Think of natural selection acting on organisms’ phenotypes as a wind that can change speed and direction (either gradually or rapidly), or cease at any time for good (‘stasis’). The wind pushes a paintbrush on a canvas. A ‘breakthrough’ protein is produced whenever the paintbrush paints a letter. To avoid overspecifying the complexity, the letter can be any of the 26 capital letters of the English language. In addition, to avoid overspecifying the complexity, the letter does not have to be perfect (figure 1). To qualify minimally as a letter, a curve painted on the canvas must fall within a band, ¼ the height of letter thick, surrounding the actual curves of the letter in question. The outline requirement is approximately satisfied by the font Eras Bold ITC. Since natural selection cannot ‘see’ the value of the letters in advance, and partly formed letters are of no survival value to any organism, a letter will be painted only when the natural selection, for totally unrelated causes, happens to move in a way that paints a letter.
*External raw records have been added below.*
-- ==== Sys2Proof/Laws/HostPort.lean ====
section
/-! SUPPORT. What each register of the host window reads, and the bits and fields of the words. -/

namespace Sys2Proof.Machine

theorem State.readReg_ctrl (s : State) : s.readReg 0x00 = BitVec.ofNat 32 s.ctrlValue := by unfold State.readReg; rfl
theorem State.readReg_status (s : State) : s.readReg 0x04 = BitVec.ofNat 32 s.statusValue := by unfold State.readReg; rfl
theorem State.readReg_songTable (s : State) : s.readReg 0x08 = s.songTable := by unfold State.readReg; rfl
theorem State.readReg_songIndex (s : State) : s.readReg 0x0C = s.songIndex := by unfold State.readReg; rfl
theorem State.readReg_errAddr (s : State) : s.readReg 0x10 = s.err.addr := by unfold State.readReg; rfl
theorem State.readReg_errOpcode (s : State) : s.readReg 0x14 = BitVec.ofNat 32 s.err.opcode.toNat := by
  unfold State.readReg; rfl
theorem State.readReg_songTicks (s : State) : s.readReg 0x18 = s.songTicks := by unfold State.readReg; rfl
theorem State.readReg_haltedMask (s : State) : s.readReg 0x1C = BitVec.ofNat 32 s.haltedMask := by
  unfold State.readReg; rfl
theorem State.readReg_songInfo (s : State) : s.readReg 0x20 = BitVec.ofNat 32 s.songInfoValue := by
  unfold State.readReg; rfl
theorem State.readReg_activeMask (s : State) : s.readReg 0x24 = BitVec.ofNat 32 s.activeMask := by
  unfold State.readReg; rfl
theorem State.readReg_channelMask (s : State) : s.readReg 0x28 = BitVec.ofNat 32 s.channelMask := by
  unfold State.readReg; rfl

/-- Every other offset reads 0 (R34). -/
theorem State.readReg_other (s : State) {off : Nat} (h : 0x2C ≤ off) : s.readReg off = 0 := by
  unfold State.readReg; split <;> first | omega | rfl

/-- Every other offset ignores writes (R34). -/
theorem State.writeReg_other (s : State) {off : Nat} (h : 0x10 ≤ off) (v : Word) : s.writeReg off v = s := by
  unfold State.writeReg; split <;> first | omega | rfl

/-- Bit `k` of a mask is the `k`-th element of its list. -/
theorem maskValue_testBit (l : List Bool) (k : Nat) : (maskValue l).testBit k = l.getD k false := by
  induction l generalizing k with
  | nil => simp [maskValue]
  | cons b rest ih =>
    cases k with
    | zero => cases b <;> simp [maskValue, Nat.testBit_zero]
    | succ k =>
      have : maskValue (b :: rest) / 2 = maskValue rest := by
        cases b
        · simp [maskValue]
        · simp [maskValue]; omega
      rw [Nat.testBit_succ, this, ih]; rfl

/-- A mask of `n` bits is below 2^n. -/
theorem maskValue_lt (l : List Bool) : maskValue l < 2 ^ l.length := by
  induction l with
  | nil => simp [maskValue]
  | cons b rest ih =>
    have : b.toNat ≤ 1 := by cases b <;> simp
    simp only [maskValue, List.length_cons, Nat.pow_succ]
    omega

/-- A word given byte by byte. -/
theorem leValue_word (b0 b1 b2 b3 : Byte) :
    (BitVec.ofNat 32 (leValue [b0, b1, b2, b3])).toNat =
      b0.toNat + 256 * (b1.toNat + 256 * (b2.toNat + 256 * b3.toNat)) := by
  have h0 := b0.isLt
  have h1 := b1.isLt
  have h2 := b2.isLt
  have h3 := b3.isLt
  simp only [leValue, BitVec.toNat_ofNat]
  omega

end Sys2Proof.Machine
end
Only when this occurs does the letter itself become the object of natural selection—purifying selection that will prevent overwriting of the letter, and directional selection that will eventually improve the letter to print quality.

Tooth-changing mutation20

A mutation in the Fgf3 gene causes human (and mouse) molars to be malformed, small, and lacking a hypocone.21 Far from being a novelty, this is, at best, a crude throwback to an earlier condition. To begin with, this consideration assumes evolution by invoking an Asian fossil primate, the hypocone-less Bahinina, as the ancestral state. As it turns out, this is not even a particularly good ‘evolutionary throwback’, as the resemblance of the malformed human teeth to the presumed ancestral state is only partial, and is that for which the interference of other genes is blamed.

Finally, this example is all the less impressive in view of the fact that the hypocone is believed to have appeared numerous times in different mammalian lineages, and repeatedly, even during the course of primate evolution. This is thus yet another example of so-called evolutionary convergence. These violate evolutionary nested hierarchies, and contradict the Evolutionary Tree of Life that Asher stresses so strongly throughout this book.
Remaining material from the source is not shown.